#### [What is needed]
For the entries below, repeat exactly each line starting with the one that contains "r' hr => hr⟩" and going on through the one that contains "rw [step_of_running (by", and no others.

#### [Data records]
<<<<
theorem State.countProgress_withHistory (m : MachineId) (n : Nat) :
    (s.withHistory d).countProgress m n = (s.countProgress m n).withHistory d := by
  simp only [State.countProgress, State.emit_withHistory, State.machineDone_withHistory,
    apply_ite (State.withHistory · d)]
  rfl

theorem State.afterProgress_withHistory (m : MachineId) :
    (s.withHistory d).afterProgress m = (s.afterProgress m).withHistory d := by
  rw [State.afterProgress, State.afterProgress, State.withHistory_phase]
  split
  · rfl
  · rw [State.countProgress_withHistory, apply_ite (State.withHistory · d)]

theorem State.afterNoProgress_withHistory (m : MachineId) :
    (s.withHistory d).afterNoProgress m = (s.afterNoProgress m).withHistory d := by
  rw [State.afterNoProgress, State.afterNoProgress, State.withHistory_phase]
  split
  · rfl
  · rw [State.machineDone_withHistory, apply_ite (State.withHistory · d)]

theorem afterTransition_withHistory (m : MachineId) (t : Transition) :
    afterTransition m (t.withHistory d) = outcomeWithHistory d (afterTransition m t) := by
  cases t with
  | progress v => exact congrArg Host.Outcome.next (v.afterProgress_withHistory d m)
  | noProgress v => exact congrArg Host.Outcome.next (v.afterNoProgress_withHistory d m)
  | fault r => rfl

/-! ## The outgoing transitions -/

theorem readTimer_withHistory : readTimer (s.withHistory d) = (readTimer s).withHistory d := by
  simp only [readTimer, apply_ite (Transition.withHistory d)]
  rfl

theorem outReadData_withHistory : outReadData (s.withHistory d) = (outReadData s).withHistory d := by
  rw [outReadData, outReadData, State.withHistory_po, readTimer_withHistory]
  split
  · rw [apply_ite (Transition.withHistory d)]
    rfl
  · rfl

theorem outSendPackage_withHistory : outSendPackage (s.withHistory d) = (outSendPackage s).withHistory d := by
  simp only [outSendPackage, State.emit_withHistory, apply_ite (Transition.withHistory d)]
  rfl

theorem outWait_withHistory : outWait (s.withHistory d) = (outWait s).withHistory d := by
  have hdrop : (s.withHistory d).pqDropHead = s.pqDropHead.withHistory d := rfl
  rw [outWait, outWait, State.withHistory_pq, hdrop, State.acknowledged_withHistory,
    State.retryOrAbandon_withHistory, State.retryOrAbandon_withHistory]
  split <;> simp only [apply_ite (Transition.withHistory d)] <;> rfl

theorem outCorrupt_withHistory : outCorrupt (s.withHistory d) = (outCorrupt s).withHistory d := by
  rw [outCorrupt, State.emit_withHistory]
  rfl

/-! ## The incoming transitions -/

theorem inWaitStart_withHistory : inWaitStart (s.withHistory d) = (inWaitStart s).withHistory d := by
  rw [inWaitStart, inWaitStart, State.withHistory_ei]
  split
  · rfl
  · rw [apply_ite (Transition.withHistory d)]
    rfl

theorem inRead_withHistory : inRead (s.withHistory d) = (inRead s).withHistory d := by
  rw [inRead, inRead, State.withHistory_ei]
  split
  · rfl
  · rw [apply_ite (Transition.withHistory d)]
    rfl

theorem inCorrupt_withHistory : inCorrupt (s.withHistory d) = (inCorrupt s).withHistory d := by
  rw [inCorrupt, State.emit_withHistory]
  rfl

/-! ## Processing a frame: the same action, the same room, the same commit -/

theorem State.reportInvalid_withHistory (a : FrameAction) :
    (s.withHistory d).reportInvalid a = (s.reportInvalid a).withHistory d := by
  unfold State.reportInvalid
  split
  · exact s.emit_withHistory d _
  · rfl

theorem State.deliverPayload_withHistory (pn : Byte) (a : FrameAction) :
    (s.withHistory d).deliverPayload pn a = (s.deliverPayload pn a).withHistory d := by
  unfold State.deliverPayload
  split <;> rfl

theorem State.resetIfAsked_withHistory (a : FrameAction) :
    (s.withHistory d).resetIfAsked a = (s.resetIfAsked a).withHistory d := by
  unfold State.resetIfAsked
  split_ifs <;> rfl

theorem State.enqueueResponse_withHistory (a : FrameAction) :
    (s.withHistory d).enqueueResponse a = (s.enqueueResponse a).withHistory d := by
  unfold State.enqueueResponse
  split
  · exact s.pqPush_withHistory d _
  · rfl

theorem State.sendReply_withHistory (a : FrameAction) :
    (s.withHistory d).sendReply a = (s.sendReply a).withHistory d := by
  unfold State.sendReply
  split <;> rfl

theorem commitFrame_withHistory (pn : Byte) (a : FrameAction) :
    commitFrame (s.withHistory d) pn a = (commitFrame s pn a).withHistory d := by
  rw [commitFrame, State.reportInvalid_withHistory, State.deliverPayload_withHistory, State.resetIfAsked_withHistory,
    State.enqueueResponse_withHistory, State.sendReply_withHistory]
  rfl

theorem inProcess_withHistory : inProcess (s.withHistory d) = (inProcess s).withHistory d := by
  have haction : frameAction (s.withHistory d) s.ibuf = frameAction s s.ibuf := rfl
  simp only [inProcess, performFrame, State.withHistory_ibuf, haction, State.emit_withHistory,
    commitFrame_withHistory, apply_ite (Transition.withHistory d)]
  rfl

/-! ## The step -/

theorem transition_withHistory (m : MachineId) : transition m (s.withHistory d) = (transition m s).withHistory d := by
  cases m with
  | outgoing =>
    simp only [transition, outReadData_withHistory, outSendPackage_withHistory, outWait_withHistory,
      outCorrupt_withHistory, apply_ite (Transition.withHistory d)]
    rfl
  | incoming =>
    simp only [transition, inWaitStart_withHistory, inRead_withHistory, inProcess_withHistory,
      inCorrupt_withHistory, apply_ite (Transition.withHistory d)]
    rfl

theorem whenIdle_withHistory (t : State) :
    whenIdle (s.withHistory d) (t.withHistory d) = outcomeWithHistory d (whenIdle s t) := by
  rw [whenIdle, whenIdle, apply_ite (outcomeWithHistory d)]
  rfl

theorem State.beginTick_withHistory (now : Time) :
    (s.withHistory d).beginTick now = (s.beginTick now).withHistory d := by
  rw [State.beginTick, State.sample_withHistory, State.silenceCheck_withHistory]
  rfl

theorem State.sendReset_withHistory (now : Time) :
    (s.withHistory d).sendReset now = (s.sendReset now).withHistory d := by
  simp only [State.sendReset, State.sample_withHistory, State.emit_withHistory, apply_ite (State.withHistory · d)]
  rfl

theorem exec_command_withHistory {bytes rest : List Byte} {i : Instr} (hd : decodeCommand bytes = .complete i rest) :
    exec i (s.withHistory d) = outcomeWithHistory d (exec i s) := by
  rcases decodeCommand_complete hd with ⟨now, rfl⟩ | ⟨now, rfl⟩ | ⟨now, rfl⟩ | ⟨bs, rfl⟩ | ⟨type, pn, payload, rfl⟩ |
    ⟨f, rfl⟩
  · rw [exec, execTick, State.beginTick_withHistory]
    exact whenIdle_withHistory s d _
  · rw [exec, execSendReset, State.sendReset_withHistory]
    exact whenIdle_withHistory s d _
  · exact whenIdle_withHistory s d (((s.sample now).resetPacketNumbering).respond [statusDone])
  · exact whenIdle_withHistory s d (s.respond (crcResponse bs))
  · exact whenIdle_withHistory s d (s.respond (prepareResponse type pn payload))
  · exact whenIdle_withHistory s d (s.respond (verdictResponse (validate f)))

/-- R243: a step with a history is the step without it, with the history put before what it leaves. -/
theorem step_withHistory : step (s.withHistory d) = outcomeWithHistory d (step s) := by
  have hinputs := s.takeInputs_withHistory d
  cases hphase : s.takeInputs.phase with
  | running m n =>
    have hphase' : (s.withHistory d).takeInputs.phase = .running m n := by rw [hinputs, State.withHistory_phase, hphase]
    rw [step_of_running hphase, step_of_running hphase', hinputs, transition_withHistory, afterTransition_withHistory]
  | idle =>
    have hphase' : (s.withHistory d).takeInputs.phase = .idle := by rw [hinputs, State.withHistory_phase, hphase]
    have hcmd : (s.withHistory d).takeInputs.cmd = s.takeInputs.cmd := by rw [hinputs, State.withHistory_cmd]
    cases hd : decodeCommand s.takeInputs.cmd with
    | complete i rest =>
      rw [step_of_complete hphase hd, step_of_complete hphase' (hcmd ▸ hd), hinputs]
      exact exec_command_withHistory { s.takeInputs with cmd := rest } d hd
    | incomplete =>
      rw [step_of_incomplete hphase hd, step_of_incomplete hphase' (hcmd ▸ hd), hinputs]
      rfl
    | reserved c rest =>
      rw [step_of_reserved hphase hd, step_of_reserved hphase' (hcmd ▸ hd), hinputs]
      rfl

/-- A state whose diagnostic output is `d` is the state without events, with the history `d`. -/
theorem State.eq_withHistory : { s with diag := d } = State.withHistory { s with diag := [] } d := by
  rw [State.withHistory, List.append_nil]

end

/-- Settles O54: both steps are the step from no events, whose own events are the ones appended. -/
theorem diagIsNeverRead : Obligations.DiagIsNeverRead := by
  intro s d
  have hstep (h : List DiagEvent) : step { s with diag := h } = outcomeWithHistory h (step { s with diag := [] }) := by
    rw [State.eq_withHistory, step_withHistory]
  have hself : step s = outcomeWithHistory s.diag (step { s with diag := [] }) := hstep s.diag
  rw [hstep d, hself]
  cases step { s with diag := [] } with
  | next t =>
    refine ⟨fun u hu => ?_, nofun⟩
    cases hu
    exact ⟨t.diag, rfl, rfl⟩
  | fault r => exact ⟨nofun, fun r' hr => hr⟩
  | refused r => exact ⟨nofun, nofun⟩

end Sys2Proof.Machine

/-! # The reset and hazards family: power-on (R270, R271), overlapping commands (R274), and an early ACK (R283) -/

namespace Sys2Proof.Machine

open Sys2Proof.Safety

/-! ## Two transitions of one TICK -/

theorem transition_keeps_phase {m : MachineId} {s v : State} (h : transition m s = .progress v) :
    v.phase = s.phase := by
  cases m with
  | outgoing => exact (outgoing_leaves s v (.inl h)).phase
  | incoming => exact (incoming_leaves s v (.inl h)).phase

/-- With nothing due from the outside, a step inside a TICK whose transition returns progress is that transition,
counted (R208). -/
theorem step_of_progress {m : MachineId} {n : Nat} {s v : State} (hschedule : s.schedule = [])
    (hrun : s.phase = .running m n) (h : transition m s = .progress v) : step s = .next (v.countProgress m n) := by
  have hinputs : s.takeInputs = s := State.takeInputs_empty hschedule
  rw [step_of_running (by rwa [hinputs]), hinputs, h, afterTransition,
    State.afterProgress_of_running ((transition_keeps_phase h).trans hrun)]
>>>>
#### [Exercise solution]
  | fault r => exact ⟨nofun, fun r' hr => hr⟩
  | refused r => exact ⟨nofun, nofun⟩

end Sys2Proof.Machine

/-! # The reset and hazards family: power-on (R270, R271), overlapping commands (R274), and an early ACK (R283) -/

namespace Sys2Proof.Machine

open Sys2Proof.Safety

/-! ## Two transitions of one TICK -/

theorem transition_keeps_phase {m : MachineId} {s v : State} (h : transition m s = .progress v) :
    v.phase = s.phase := by
  cases m with
  | outgoing => exact (outgoing_leaves s v (.inl h)).phase
  | incoming => exact (incoming_leaves s v (.inl h)).phase

/-- With nothing due from the outside, a step inside a TICK whose transition returns progress is that transition,
counted (R208). -/
theorem step_of_progress {m : MachineId} {n : Nat} {s v : State} (hschedule : s.schedule = [])
    (hrun : s.phase = .running m n) (h : transition m s = .progress v) : step s = .next (v.countProgress m n) := by
  have hinputs : s.takeInputs = s := State.takeInputs_empty hschedule
  rw [step_of_running (by rwa [hinputs]), hinputs, h, afterTransition,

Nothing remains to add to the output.